*YOUR OBJECTIVE*: Up through the line that contains "have hu : MemoryCanonical u := canonical_modCore", retype the entries exactly, beginning at the very first line.

(Records from a data source)
▬▬▬▬▬▬▬▬▬▬

theorem canonical_doSlotFree {s : State} {gr : GroupRef} (h : MemoryCanonical s) :
    MemoryCanonical (doSlotFree s gr) := by
  unfold doSlotFree
  split
  · exact h
  · extract_lets _ _ _ _ _ t u v
    have ht : MemoryCanonical t := .of_mem h rfl
    have hu : MemoryCanonical u := canonical_modCore ht
    have hv : MemoryCanonical v := canonical_pmcEvent hu
    exact canonical_drainIfDone (canonical_modCmd hv)

theorem canonical_loseEntry {s : State} {core id : Nat} (h : MemoryCanonical s) :
    MemoryCanonical (loseEntry s core id) := by
  unfold loseEntry
  split
  · exact h
  · exact canonical_failCmd (canonical_sramError (canonical_wakeCredit (canonical_modCore h)))

theorem canonical_enterQueue {s : State} {gr : GroupRef} {g : Group} {kind : ArrKind} {f : FmtX} {base scale : Nat}
    {offs : List Word} (h : MemoryCanonical s) :
    MemoryCanonical (enterQueue s gr g kind f base scale offs) := canonical_modCore h

theorem canonical_queueMx {kind : ArrKind} {gr : GroupRef} {f : FmtX} {s : State} {g : Group}
    (h : MemoryCanonical s) :
    (queueMx kind gr f s g).Canonical := by
  unfold queueMx
  extract_lets _ _ _ _ t u
  have ht : MemoryCanonical t := canonical_enterQueue h
  have hu : MemoryCanonical u := canonical_modGroup ht
  refine .ite trivial ?_
  split
  · exact trivial
  · exact .ite trivial (.ite (canonical_parkGroup h) (.ite (canonical_enterQueue h) (canonical_coreProgress hu)))

theorem canonical_doWaitG {gr : GroupRef} {f : FmtX} {s : State} {g : Group} (h : MemoryCanonical s) :
    (doWaitG gr f s g).Canonical := .ite trivial (.ite h (canonical_parkGroup h))

theorem canonical_wakeQueue {s : State} {core : Nat} (h : MemoryCanonical s) : MemoryCanonical (wakeQueue s core) :=
  canonical_modCore h

theorem canonical_arrDone {s : State} {core : Nat} {q : ArrCmd} (h : MemoryCanonical s) :
    MemoryCanonical (arrDone s core q) := by
  unfold arrDone
  extract_lets t u
  have ht : MemoryCanonical t := canonical_modCore h
  have hu : MemoryCanonical u := .ite (canonical_tokenDone ht) ht
  exact canonical_drainIfDone (canonical_wakeQueue (canonical_coreProgress hu))

theorem canonical_operandBytes {s : State} {core : Nat} {q : ArrCmd} {off n : Nat} (h : MemoryCanonical s) :
    MemoryCanonical (operandBytes s core q off n).2 := canonical_pickBytes h

theorem canonical_streamOperands {s : State} {core : Nat} {q : ArrCmd} {act : WeightSet} {low : Bool} {r : Nat}
    (h : MemoryCanonical s) :
    MemoryCanonical (streamOperands s core q act low r).2 :=
  .ite_snd (canonical_operandBytes h) (canonical_operandBytes (canonical_operandBytes h))

theorem canonical_latchCfault {s : State} {core code : Nat} (h : MemoryCanonical s) :
    MemoryCanonical (latchCfault s core code) := .ite h (canonical_setReg h)

theorem canonical_arrFault {s : State} {core cmd : Nat} (h : MemoryCanonical s) :
    MemoryCanonical (arrFault s core cmd) := canonical_failCmd (canonical_latchCfault h)

theorem canonical_arrEcc {s : State} {core cmd : Nat} (h : MemoryCanonical s) : MemoryCanonical (arrEcc s core cmd) :=
  canonical_failCmd (canonical_sramError (canonical_latchCfault h))

theorem canonical_scrUpset {s : State} {core cmd off : Nat} {u : Upset} {k : State → State} (h : MemoryCanonical s)
    (hf : ∀ s, MemoryCanonical s → MemoryCanonical (k s)) :
    MemoryCanonical (scrUpset s core cmd off u k) := by
  unfold scrUpset
  split
  · exact canonical_scrUncorr h
  · exact hf _ (canonical_scrCorr h)
  · exact hf _ h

▬▬▬▬▬▬▬▬▬▬

*YOUR SOLUTION*:
theorem canonical_doSlotFree {s : State} {gr : GroupRef} (h : MemoryCanonical s) :
    MemoryCanonical (doSlotFree s gr) := by
  unfold doSlotFree
  split
  · exact h
  · extract_lets _ _ _ _ _ t u v
    have ht : MemoryCanonical t := .of_mem h rfl
    have hu : MemoryCanonical u := canonical_modCore ht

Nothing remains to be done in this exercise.